### Records
/-- Settles O40: the low word of both extensions is the word, their signs are those of the values
they keep, and zero-extension is the identity exactly where the high word is zero. -/
theorem conversionRoundTrips : Obligations.ConversionRoundTrips := by
  refine ⟨fun x s => ⟨zext64 x, sext64 x, exec_cvtu x s, exec_cvts x s, exec_tou32 _ s,
    exec_tou32 _ s, ?_, ?_⟩, fun a s => ?_⟩
  · rw [exec_sign, signVerdict_eq_verdictOf, sval_sext64]
    rfl
  · rw [exec_sign, signVerdict_zext64]
    rfl
  · rw [exec_cvtu, ← answer64_eq, Host.Outcome.next.injEq, answer64_inj, zext64_lo_eq_iff]

end Sys2Proof.Machine

/-!
SUPPORT. The generator as a permutation of the 2^64 states (R161): an xorshift is undone bit by bit,
beginning with the bits its shift fills with zeros, and an odd factor cancels modulo 2^64.
-/

namespace Sys2Proof.Word64

/-- `^` acts on each bit of the value (R17). -/
theorem testBit_val_xor (a b : Word64) (i : Nat) :
    (a.xor b).val.testBit i = (a.val.testBit i ^^ b.val.testBit i) := by
  simp only [testBit_val, Word64.xor, BitVec.getLsbD_xor]
  split <;> rfl

/-- Two Word64 of the same 64 bits are the same pair of words. -/
theorem eq_of_testBit_val_eq {a b : Word64} (h : ∀ i, a.val.testBit i = b.val.testBit i) :
    a = b := eq_of_val_eq (Nat.eq_of_testBit_eq h)

theorem val_injective : Function.Injective val := fun _ _ => eq_of_val_eq

theorem finite : Finite Word64 :=
  Finite.of_injective (fun a => (⟨a.val, a.val_lt⟩ : Fin (2 ^ 64)))
    fun _ _ h => val_injective (Fin.mk.inj h)

/-- An odd low word makes the value coprime to the modulus of `W64` (R14). -/
theorem coprime_two_pow_val {m : Word64} (hodd : m.lo.getLsbD 0 = true) :
    Nat.Coprime (2 ^ 64) m.val := by
  have hbit : m.val.testBit 0 = true := by rw [testBit_val, if_pos (by decide), hodd]
  have hmod : m.val % 2 = 1 := by simpa only [Nat.testBit_zero, decide_eq_true_eq] using hbit
  exact Nat.Coprime.pow_left 64 (Nat.coprime_two_left.mpr (Nat.odd_iff.mpr hmod))

end Sys2Proof.Word64

namespace Sys2Proof.Machine

/-! ### The four lines of `advance` are injective and map zero to zero -/

/-- Bit `i` of `v ^ shr(v, n)` determines bit `i` of `v` once bit `i + n` is known, so the bits are
recovered from the top, above which all are zero. -/
theorem xor_shr64_injective {n : Nat} (hn : 0 < n) :
    Function.Injective fun v : Word64 => v.xor (shr64 v n) := by
  intro a b h
  have hstep : ∀ i, a.val.testBit (i + n) = b.val.testBit (i + n) →
      a.val.testBit i = b.val.testBit i := by
    intro i habove
    have hbit := congrArg (fun w => w.val.testBit i) h
    simpa only [Word64.testBit_val_xor, testBit_shr64, habove, Bool.xor_left_inj] using hbit
  have hfrom : ∀ k i, 64 ≤ i + k → a.val.testBit i = b.val.testBit i := by
    intro k
    induction k with
    | zero => exact fun i (hi : 64 ≤ i) => by rw [a.testBit_val_of_ge hi, b.testBit_val_of_ge hi]
    | succ k ih => exact fun i hi => hstep i (ih (i + n) (by omega))
  exact Word64.eq_of_testBit_val_eq fun i => hfrom 64 i (by omega)

/-- Bit `i` of `v ^ shl(v, n)` determines bit `i` of `v` once bit `i - n` is known, so the bits are
recovered from the bottom, where the shift fills with zeros. -/
theorem xor_shl64_injective {n : Nat} (hn : 0 < n) :
    Function.Injective fun v : Word64 => v.xor (shl64 v n) := by
  intro a b h
  refine Word64.eq_of_testBit_val_eq fun i => ?_
  induction i using Nat.strong_induction_on with
  | _ i ih =>
    have hbit := congrArg (fun w => w.val.testBit i) h
    simp only [Word64.testBit_val_xor, testBit_shl64] at hbit
    by_cases hle : n ≤ i
    · rwa [ih (i - n) (by omega), Bool.xor_left_inj] at hbit
    · simpa [hle] using hbit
######
For each line in the entries that contains the string "fills", make a copy.

beginning with the bits its shift fills with zeros, and an odd factor cancels modulo 2^64.
recovered from the bottom, where the shift fills with zeros. -/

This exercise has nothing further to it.